> **Exercise inputs**

-- ==== Sys2Proof/Machine/Ops.lean ====
section
/-! DEFINITION. The named operations over memory, registers, flags, input and output. -/

namespace Sys2Proof.Machine

/-- What a meaning answers. -/
abbrev Result := Host.Outcome State Fault Refusal

/-! ### Memory -/

/-- The canonical form: addresses strictly rising from `lo` on and below 512, no entry equal to what an unlisted
address reads as. -/
def Memory.wfFrom : Nat → Memory → Bool
  | _, [] => true
  | lo, (k, v) :: m => decide (lo ≤ k) && decide (k < 512) && decide (v ≠ Config.unlistedByte) && wfFrom (k + 1) m

/-- The canonical form of a memory. -/
def Memory.wf (m : Memory) : Bool := Memory.wfFrom 0 m

/-- The byte at a key of the list, which is in rising order. -/
def Memory.readKey : Memory → Nat → Byte
  | [], _ => Config.unlistedByte
  | (k, v) :: m, a => if k = a then v else if a < k then Config.unlistedByte else readKey m a

/-- Puts a byte at a key of the list, or removes the entry where the byte is what an unlisted address reads as. -/
def Memory.writeKey : Memory → Nat → Byte → Memory
  | [], a, x => if x = Config.unlistedByte then [] else [(a, x)]
  | (k, v) :: m, a, x =>
    if k = a then (if x = Config.unlistedByte then m else (a, x) :: m)
    else if a < k then (if x = Config.unlistedByte then (k, v) :: m else (a, x) :: (k, v) :: m)
    else (k, v) :: writeKey m a x

/-- MemRead(addr, 1) of rule R34. -/
def Memory.read (m : Memory) (a : Addr) : Byte := m.readKey a.toNat

/-- MemWrite(addr, 1, v) of rule R34. -/
def Memory.write (m : Memory) (a : Addr) (v : Byte) : Memory := m.writeKey a.toNat v

/-- The address of an offset in the program area, bit 8 = 0 (rules R31 and R32). -/
def progAddr (off : Byte) : Addr := 0#1 ++ off

/-- The address of an offset in the data area, bit 8 = 1 (rules R31 and R32). -/
def dataAddr (off : Byte) : Addr := 1#1 ++ off

/-! ### Registers and flags -/

/-- Reads x[A] (rule R12). -/
def State.reg (s : State) : Reg → Byte
  | .acc => s.acc
  | .ix => s.ix

/-- x[A] <- v (rule R12). -/
def State.setReg (s : State) (a : Reg) (v : Byte) : State :=
  match a with
  | .acc => { s with acc := v }
  | .ix => { s with ix := v }

/-- pc <- v (rule R13). -/
def State.setPc (s : State) (v : Byte) : State := { s with pc := v }

/-- CF <- c alone (rules R84 and R85). -/
def State.setCf (s : State) (c : Bool) : State := { s with cf := c }

/-- VF, NF and ZF are written, CF is not (rule R17). -/
def State.setVnz (s : State) (v n z : Bool) : State := { s with vf := v, nf := n, zf := z }

/-- All four flags are written (rule R17). -/
def State.setFlags (s : State) (c v n z : Bool) : State := { s with cf := c, vf := v, nf := n, zf := z }

/-! ### Memory accesses of an instruction -/

/-- A data read of the current memory (rule R34). -/
def State.load (s : State) (a : Addr) : Byte := s.mem.read a

/-- A data write (rule R34). -/
def State.store (s : State) (a : Addr) (v : Byte) : State := { s with mem := s.mem.write a v }

/-! ### Input, output, run state -/

/-- OBUF <- v, and the event is appended to the output trace (rule R163). -/
def State.output (s : State) (v : Byte) : State :=
  { s with obuf := v, outTrace := s.outTrace ++ [(s.stepNo, v)] }

/-- The halted state (rule R22). IR keeps the first byte of the halting instruction: DESIGN CHOICE, unsafe, log entry
13; the spec says not to assume that IR survives HLT with a defined value (91_not_in_source.md N19). -/
def State.halt (s : State) : State := { s with run := .halted }

/-- The end of a step: the step number advances and the environment drives IBUF and the two flag signals anew for
the next step, free values each (rule R163, log entry 10). -/
def State.endStep (s : State) : State :=
  { s with
    stepNo := s.stepNo + 1
    ibuf := Config.ibufAt (s.stepNo + 1)
    ibufFlgIn := Config.ibufFlgAt (s.stepNo + 1)
    obufFlgIn := Config.obufFlgAt (s.stepNo + 1) }

/-! ### The one abnormal outcome -/

/-- `raise IllegalEncoding(b)` (rule R151). The hardware has no exception (rule R150), so no state is saved and
control goes nowhere. -/
def raiseIllegal (b : Byte) : Result := .fault (.illegalEncoding b)

/-! ### Fetch -/

/-- Fetch() of 00_scope.md section 6: the byte at offset pc of the program area, and pc incremented modulo 256
(rules R14 and R33). -/
def State.fetchByte (s : State) : Byte × State :=
  (s.mem.read (progAddr s.pc), s.setPc (s.pc + 1))

/-- Fetches and decodes one instruction (rule R55): the first byte goes to IR (rule R18), the second byte is fetched
when the format has one, and pc then points past the whole instruction. -/
def State.fetch (s : State) : Instr × State :=
  let (b, s₁) := s.fetchByte
  let s₂ := { s₁ with ir := b }
  match decodeFirst b with
  | .whole i => (i, s₂)
  | .needsSecond f =>
    let (d, s₃) := s₂.fetchByte
    (f d, s₃)

/-- Stores two bytes where the next instruction is fetched from, and makes the machine run. -/
def State.placeAtPc (s : State) (b d : Byte) : State :=
  { s with
    mem := (s.mem.write (progAddr s.pc) b).write (progAddr (s.pc + 1)) d
    run := .running }

end Sys2Proof.Machine
end

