/-- Rule R107, with R103 to R106: after CMP or SUB the four signed branches, and BZ, compare the operands. That a flag
is cleared when its condition does not hold is the spec's decision D6 (log entry 5), that operands are read before
they are written its decision D21 (log entry 11). The formula of V is log entry 6 (decision D7, GK3). B = 011 as an
immediate is the spec's decision D10 (log entry 9). -/
def Obligations.SignedBranchesCompareOperands : Prop :=
  ∀ op ∈ [AluOp.cmp, .sub], ∀ (a : Reg) (x : Operand2) (s t : State) (d : Byte), exec (aluInstr op a x) s = .next t →
    exec (.bge d) t = .next { t with pc := if (op2Of s x).toInt ≤ (regOf s a).toInt then d else t.pc } ∧
    exec (.blt d) t = .next { t with pc := if (regOf s a).toInt < (op2Of s x).toInt then d else t.pc } ∧
    exec (.bgt d) t = .next { t with pc := if (op2Of s x).toInt < (regOf s a).toInt then d else t.pc } ∧
    exec (.ble d) t = .next { t with pc := if (regOf s a).toInt ≤ (op2Of s x).toInt then d else t.pc } ∧
    exec (.bz d) t = .next { t with pc := if regOf s a = op2Of s x then d else t.pc }

/-- Rule R107 (borrow by decision D7, log entry 6): with CF = 0, SBC then BC or BNC compares unsigned. That CF is 0
where nothing is carried or borrowed is the spec's decision D6 (log entry 5), reading operands before a write its
decision D21 (log entry 11), B = 011 as an immediate its decision D10 (log entry 9). -/
def Obligations.BorrowComparesUnsigned : Prop :=
  ∀ (a : Reg) (x : Operand2) (s t : State) (d : Byte), s.cf = false → exec (aluInstr .sbc a x) s = .next t →
    exec (.bc d) t = .next { t with pc := if (regOf s a).toNat < (op2Of s x).toNat then d else t.pc } ∧
    exec (.bnc d) t = .next { t with pc := if (op2Of s x).toNat ≤ (regOf s a).toNat then d else t.pc }

/-! ### Shifts and rotates -/

/-- Rules R112, R114, R116 and R118: the four right operations; the number that enters at bit 7 counts 128. That ZF is 0
for a result that is not is the spec's decision D6 (rule R16, log entry 5). -/
def Obligations.RightShifts : Prop :=
  ShiftRuns .sra 0x40 0x48 (fun v _ => v / 2 + 128 * (v / 128)) (fun v => v % 2 = 1) (fun _ => False) ∧
  ShiftRuns .srl 0x42 0x4A (fun v _ => v / 2) (fun v => v % 2 = 1) (fun _ => False) ∧
  ShiftRuns .rra 0x44 0x4C (fun v c => v / 2 + 128 * c) (fun v => v % 2 = 1) (fun _ => False) ∧
  ShiftRuns .rrl 0x46 0x4E (fun v _ => v / 2 + 128 * (v % 2)) (fun v => v % 2 = 1) (fun _ => False)

/-- Rules R115 and R119; that ZF is 0 for a result that is not is the spec's decision D6 (rule R16, log entry 5). -/
def Obligations.LogicalLeftShifts : Prop :=
  ShiftRuns .sll 0x43 0x4B (fun v _ => 2 * v % 256) (fun v => 128 ≤ v) (fun _ => False) ∧
  ShiftRuns .rll 0x47 0x4F (fun v _ => 2 * v % 256 + v / 128) (fun v => 128 ≤ v) (fun _ => False)

/-- Rules R111, R113 and R117; VF by the spec's decision D5 (log entry 4), flags cleared otherwise by its decision D6
(log entry 5). -/
def Obligations.ArithmeticLeftShifts : Prop :=
  ShiftRuns .sla 0x41 0x49 (fun v _ => 2 * v % 256) (fun v => 128 ≤ v) SignWouldChange ∧
  ShiftRuns .rla 0x45 0x4D (fun v c => 2 * v % 256 + c) (fun v => 128 ≤ v) SignWouldChange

> **Prompt**
Write the opening line of the data above and every line after it, exactly, stopping once you have written the line with "### Memory -/".

> **Output below**
-- ==== Sys2Proof/Machine/Ops.lean ====
section
/-! DEFINITION. The named operations over memory, registers, flags, input and output. -/

namespace Sys2Proof.Machine

/-- What a meaning answers. -/
abbrev Result := Host.Outcome State Fault Refusal

/-! ### Memory -/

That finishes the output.